Здесь Алла вдруг замолчала и посмотрела Ведрашко прямо в глаза. В глазах у железной Аллы стояли слезы.

– Понимаешь, Вова, – пробормотала она, – согласно инструкции мы просто о-бя-за-ны официально заявить о его пропаже. Со всеми вытекающими. Но я и Жора… мы с Георгием Максимилиановичем решили все-таки подождать до вечера. Ты ведь знаешь, где Бюллов живет?

– Да, миссис Кербер.

– За пару часов обернешься туда и обратно?

– Конечно.

– Как только что-нибудь выяснишь, сразу звони Георгию Максимилиановичу. Вот номер его телефона. Вот мелочь на дорогу.

– Хорошо, миссис Кербер. Только мелочи мне не надо. Я и так позвоню.

– Да возьми ты этих несчастных полшекеля, – недовольно помотала головой англичанка. – Мелочь ему не нужна. Тоже мне… Ротшильд!

– Хорошо, – согласился Ведрашко, хорошо понимая, что препираться из-за грошей сейчас не ко времени.

– Лак ту ю, – перекрестила его Аллочка. – Ай белив ин ю, Вова.

(Удачи! Я верю в тебя).


                Глава шестая
                Место действия – Андрианаполь
                Время действия – 25-26 марта 1979 года


                I

Фон Бюллов жил близко, на Эрмитажной. В подъезде с отсутствующим консьержем стояла точно такая же, как и в доме Ведрашко, поломанная галошная стойка, и зиял потухший лет двадцать назад камин, а на гулкой парадной лестнице сохранились даже медные прутья, некогда придерживавшие ковер (в парадной Ведрашко и сами ковры, и медные палки-держалки были смыты потоком истории еще в прошлое царствование). На парадной двери фон Бюллова сохранился еще один раритет – дверной молоточек. Ведрашко чуть-чуть отдышался, а потом осторожно взял молоток за отполированную столетиями ручку и постучался три раза.

Не отозвался никто.

Ведрашко ударил еще раз пять и вновь – без малейших последствий.

Ведрашко заехал по двери изо всей дури, а потом разыскал современный звонок и вызвонил долгую трель.

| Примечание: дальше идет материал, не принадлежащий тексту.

-- ==== Sys2Proof/Word.lean ====
section
/-! DEFINITION. Word.lean: the word type of the byte-serial interfaces. Every other quantity of the manual that is not
added, shifted or masked as bits is a `Nat`, an `Int` or an inductive type. -/

namespace Sys2Proof

/-- A byte of a packet, a block attribute, a frame or an addressed memory. -/
abbrev Byte := BitVec 8

/-- A byte holding the low eight bits of `n`. -/
abbrev byteOf (n : Nat) : Byte := BitVec.ofNat 8 n

/-- A complex number: real and imaginary part, in the unit of the thing that holds it. -/
abbrev Cx := Int × Int

end Sys2Proof
end

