-- ==== Sys2Proof/Machine/Names.lean ====
section
/-! DEFINITION. Machine/Names.lean: the codes of the manual by name: attribute classes (R319), status codes (R315), event codes
(R354, R398, R434, R459, R479, R492, R514, R534), causes of PORT_STATE (R355, R435), port states (R167), and the kinds of
running time limits. -/

namespace Sys2Proof.Machine

/-! ### Classes (R319) -/

abbrev clsDevice : Nat := 1
abbrev clsDie : Nat := 2
abbrev clsPrism : Nat := 3
abbrev clsFacet : Nat := 4
abbrev clsPort : Nat := 5
abbrev clsFlow : Nat := 6
abbrev clsGroup : Nat := 7
abbrev clsLane : Nat := 8
abbrev clsDomain : Nat := 9
abbrev clsCal : Nat := 10
abbrev clsBist : Nat := 11
abbrev clsCheck : Nat := 12
abbrev clsEventq : Nat := 13
abbrev clsTime : Nat := 14
abbrev clsLattice : Nat := 15
abbrev clsSvc : Nat := 16

/-! ### Status codes (R315) -/

abbrev stOk : Nat := 0x00
abbrev stAccepted : Nat := 0x01
abbrev stNotOwner : Nat := 0x02
abbrev stBadOpcode : Nat := 0x03
abbrev stBadLength : Nat := 0x04
abbrev stBadCheck : Nat := 0x05
abbrev stOutOfRange : Nat := 0x06
abbrev stConflict : Nat := 0x07
abbrev stRefused : Nat := 0x08
abbrev stTimeout : Nat := 0x09
abbrev stDeferred : Nat := 0x0A
abbrev stPrecondition : Nat := 0x0B
abbrev stLifecycle : Nat := 0x0C
abbrev stBusy : Nat := 0x0D
abbrev stNoResource : Nat := 0x0E
abbrev stAborted : Nat := 0x0F
abbrev stDegraded : Nat := 0x10
abbrev stSequence : Nat := 0x11

/-! ### Port states (R167) -/

abbrev psDown : Nat := 0
abbrev psListen : Nat := 1
abbrev psNegotiate : Nat := 2
abbrev psTrain : Nat := 3
abbrev psCarry : Nat := 4
abbrev psQuiet : Nat := 5
abbrev psDormant : Nat := 6
abbrev psLegacy : Nat := 7

/-! ### Event codes -/

abbrev evOverflow : Nat := 0x00
abbrev evOwnerChange : Nat := 0x01
abbrev evHandoverOffer : Nat := 0x02
abbrev evYieldDone : Nat := 0x03
abbrev evFenceDone : Nat := 0x04
abbrev evFenceMark : Nat := 0x05
abbrev evCommandDone : Nat := 0x06
abbrev evMarginLow : Nat := 0x08
abbrev evSpareTakeover : Nat := 0x09
abbrev evSlow : Nat := 0x0A
abbrev evSlowCleared : Nat := 0x0B
abbrev evLatticeIdxClash : Nat := 0x0C
abbrev evTimeMasterChange : Nat := 0x0D
abbrev evTimeStep : Nat := 0x0E
abbrev evPortState : Nat := 0x10
abbrev evPortStopped : Nat := 0x11
abbrev evNoPartner : Nat := 0x12
abbrev evPartnerLost : Nat := 0x13
abbrev evTrainFail : Nat := 0x14
abbrev evSwapDone : Nat := 0x15
abbrev evMicrobreak : Nat := 0x16
abbrev evTimingFault : Nat := 0x17
abbrev evPaceShed : Nat := 0x18
abbrev evPaceFloor : Nat := 0x19
abbrev evIngressRetire : Nat := 0x1A
abbrev evBlockRestored : Nat := 0x1B
abbrev evRateOverCap : Nat := 0x1C
abbrev evContainerDrop : Nat := 0x1D
abbrev evRecastResync : Nat := 0x1E
abbrev evStoreLoss : Nat := 0x1F
abbrev evChordUp : Nat := 0x20
abbrev evChordDegraded : Nat := 0x21
abbrev evChordDown : Nat := 0x22
abbrev evChordMismatch : Nat := 0x23
abbrev evSvcDone : Nat := 0x24
abbrev evSvcRx : Nat := 0x25
abbrev evSvcRxFull : Nat := 0x26
abbrev evSegmentDone : Nat := 0x27
abbrev evSegmentNode : Nat := 0x28
abbrev evLqLow : Nat := 0x29
abbrev evSnapshotDone : Nat := 0x2A
abbrev evCableScanDone : Nat := 0x2B
abbrev evLaneFault : Nat := 0x30
abbrev evLaneSubst : Nat := 0x31
abbrev evGroupTrained : Nat := 0x32
abbrev evGroupDegraded : Nat := 0x33
abbrev evGroupDown : Nat := 0x34
abbrev evGroupIdle : Nat := 0x35
abbrev evPatternDone : Nat := 0x36
abbrev evPortOversub : Nat := 0x38
abbrev evGroupOversub : Nat := 0x39
abbrev evFlowFailover : Nat := 0x3A
abbrev evFlowClosed : Nat := 0x3B
abbrev evFault : Nat := 0x40
abbrev evUnmasked : Nat := 0x41
abbrev evRollback : Nat := 0x42
abbrev evWordRemap : Nat := 0x43
abbrev evBrownout : Nat := 0x44
abbrev evFaultCleared : Nat := 0x45
abbrev evRepairDone : Nat := 0x46
abbrev evFaultLogDone : Nat := 0x47
abbrev evPowerDone : Nat := 0x50
abbrev evDomainState : Nat := 0x51
abbrev evWake : Nat := 0x52
abbrev evRetentionLost : Nat := 0x53
abbrev evWakeHeld : Nat := 0x54
abbrev evQuietDone : Nat := 0x55
abbrev evWakeDone : Nat := 0x56
abbrev evCalDone : Nat := 0x60
abbrev evCalStoreDone : Nat := 0x61
abbrev evCalLimit : Nat := 0x62
abbrev evRefLost : Nat := 0x63
abbrev evRefRestored : Nat := 0x64
abbrev evCalOverdue : Nat := 0x65
abbrev evBistDone : Nat := 0x68
abbrev evBistFail : Nat := 0x69
abbrev evBistCycle : Nat := 0x6A
abbrev evBistOverdue : Nat := 0x6B
abbrev evCheckDone : Nat := 0x6C
abbrev evLcDone : Nat := 0x70
abbrev evFwDone : Nat := 0x71
abbrev evTimeDone : Nat := 0x72
abbrev evBgOverrun : Nat := 0x73
abbrev evAgingWarn : Nat := 0x74
abbrev evTempHigh : Nat := 0x75
abbrev evReady : Nat := 0x76
abbrev evBootReject : Nat := 0x77
abbrev evConfigSkipped : Nat := 0x78
abbrev evStartPair : Nat := 0x79
abbrev evStartResumed : Nat := 0x7A

/-! ### Causes of PORT_STATE (R355) -/

abbrev causeHostStart : Nat := 0x01
abbrev causeHostStop : Nat := 0x02
abbrev causePageEnergy : Nat := 0x03
abbrev causePartnerBurst : Nat := 0x04
abbrev causeDwell : Nat := 0x05
abbrev causeResolved : Nat := 0x06
abbrev causeNoCommon : Nat := 0x07
abbrev causeTrained : Nat := 0x08
abbrev causeTrainFail : Nat := 0x09
abbrev causePartnerLost : Nat := 0x0A
abbrev causePartnerStop : Nat := 0x0B
abbrev causePartnerRetrain : Nat := 0x0C
abbrev causeFloorFallback : Nat := 0x0D
abbrev causeHoldover : Nat := 0x0E
abbrev causeLinkFail : Nat := 0x0F
abbrev causeNegotiateTimeout : Nat := 0x10
abbrev causeHostRetrain : Nat := 0x11
abbrev causeEchoDrift : Nat := 0x12
abbrev causeEngineFault : Nat := 0x13
abbrev causeHostQuiet : Nat := 0x20
abbrev causeHostDormant : Nat := 0x21
abbrev causeHostWake : Nat := 0x22
abbrev causePartnerWake : Nat := 0x23
abbrev causeRefreshLost : Nat := 0x24
abbrev causeWakeUnanswered : Nat := 0x25
abbrev causePartnerReset : Nat := 0x26
abbrev causeRetentionLost : Nat := 0x27

/-! ### Causes of UNMASKED (R387) -/

abbrev unmSecondEngine : Nat := 1
abbrev unmAdcSpares : Nat := 2
abbrev unmGroupWidth : Nat := 3
abbrev unmGroupDown : Nat := 4
abbrev unmMemory : Nat := 5
abbrev unmSpareWords : Nat := 6
abbrev unmVertexHalt : Nat := 7
abbrev unmPaceFloor : Nat := 8
abbrev unmSourceStall : Nat := 9
abbrev unmHubControl : Nat := 10
abbrev unmBrownoutLong : Nat := 11
abbrev unmTemperature : Nat := 12

/-! ### Kinds of time limits -/

abbrev tkLease : Nat := 1
abbrev tkHandover : Nat := 2
abbrev tkSignal : Nat := 3
abbrev tkRequest : Nat := 4
abbrev tkPacket : Nat := 5
abbrev tkFence : Nat := 6
abbrev tkFailover : Nat := 7
abbrev tkDrain : Nat := 8
abbrev tkChordMove : Nat := 9
abbrev tkSlew : Nat := 10
abbrev tkShadow : Nat := 11
abbrev tkSurvey : Nat := 12
abbrev tkCoeffHold : Nat := 13
abbrev tkRelax : Nat := 14
abbrev tkDwell : Nat := 15
abbrev tkNegotiate : Nat := 16
abbrev tkNoPartner : Nat := 17
abbrev tkPhase : Nat := 18
abbrev tkSwap : Nat := 19
abbrev tkDrainWait : Nat := 20
abbrev tkGrantLapse : Nat := 21
abbrev tkBeacon : Nat := 22
abbrev tkPollGrant : Nat := 23
abbrev tkHello : Nat := 24
abbrev tkResend : Nat := 25
abbrev tkPartial : Nat := 26
abbrev tkBlank : Nat := 27
abbrev tkWakeNext : Nat := 28
abbrev tkPollRetry : Nat := 29
abbrev tkAckDue : Nat := 30
abbrev tkSnapArm : Nat := 31
abbrev tkScanListen : Nat := 32
abbrev tkQuickRetrain : Nat := 33
abbrev tkSpareClean : Nat := 34
abbrev tkLanePhase : Nat := 35
abbrev tkPattern : Nat := 36
abbrev tkL0s : Nat := 37
abbrev tkL2 : Nat := 38
abbrev tkStartPair : Nat := 39
abbrev tkRepair : Nat := 40
abbrev tkErase : Nat := 41
abbrev tkPrepare : Nat := 42
abbrev tkCommit : Nat := 43
abbrev tkWakeTimer : Nat := 44
abbrev tkWakeOut : Nat := 45
abbrev tkQuietEntry : Nat := 46
abbrev tkWakeUnanswered : Nat := 47
abbrev tkCalRate : Nat := 48
abbrev tkCalOverdue : Nat := 49
abbrev tkCalRun : Nat := 50
abbrev tkCalStore : Nat := 51
abbrev tkBistSlot : Nat := 52
abbrev tkPulseIn : Nat := 53
abbrev tkAtPulse : Nat := 54
abbrev tkPulseOut : Nat := 55
abbrev tkPulseWidth : Nat := 56
abbrev tkPatchStart : Nat := 57
abbrev tkSourceStall : Nat := 58
abbrev tkReload : Nat := 59
abbrev tkTrial : Nat := 60
abbrev tkFuse : Nat := 61
abbrev tkLcErase : Nat := 62
abbrev tkFwVerify : Nat := 63
abbrev tkRecal : Nat := 64
abbrev tkVerdict : Nat := 65
abbrev tkScan : Nat := 66
abbrev tkTimeSync : Nat := 67
abbrev tkHelloWait : Nat := 68
abbrev tkSnrInterval : Nat := 69
abbrev tkCorrRun : Nat := 70
abbrev tkSummary : Nat := 71
abbrev tkBrownout : Nat := 72
abbrev tkRepeat : Nat := 73
abbrev tkCycle : Nat := 74
abbrev tkWear : Nat := 75
abbrev tkAging : Nat := 76
abbrev tkTelemetry : Nat := 77
abbrev tkHub : Nat := 78
abbrev tkSlow : Nat := 79
abbrev tkHubControl : Nat := 80

end Sys2Proof.Machine
end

– А маладой барин нету, – услышал он за спиной гортанный голос возвращавшейся с рынка странной бюлловской домработницы (не то филиппинки, не то монголки).

– А где он?

– Нэ знаю.

– А когда он придет?

– Нэ знаю.

– А когда он ушел?

– Нэ знаю. Дай мне пройти.

Ведрашко почтительно сдвинулся в сторону, домработница приблизилась к двери, опустила кошелки, достала огромный кованый ключ, вставила его в замочную скважину, пару раз провернула, чуть-чуть приоткрыла дверь, нагнулась за сумками и – лишь проводила взглядом Владимира, с мальчишеской ловкостью уже проскочившего в полуметровую щелку.

– Сто-о-ой, ты куда?! – заорала не то филиппинка, не то монголка, но Ведрашко уже миновал коридор и вломился в открытую Генкину комнату.

                *****

…Генка был дома и смотрел свой шикарный импортный видик. По видику шли «Приключения лейтенанта Лорингеля».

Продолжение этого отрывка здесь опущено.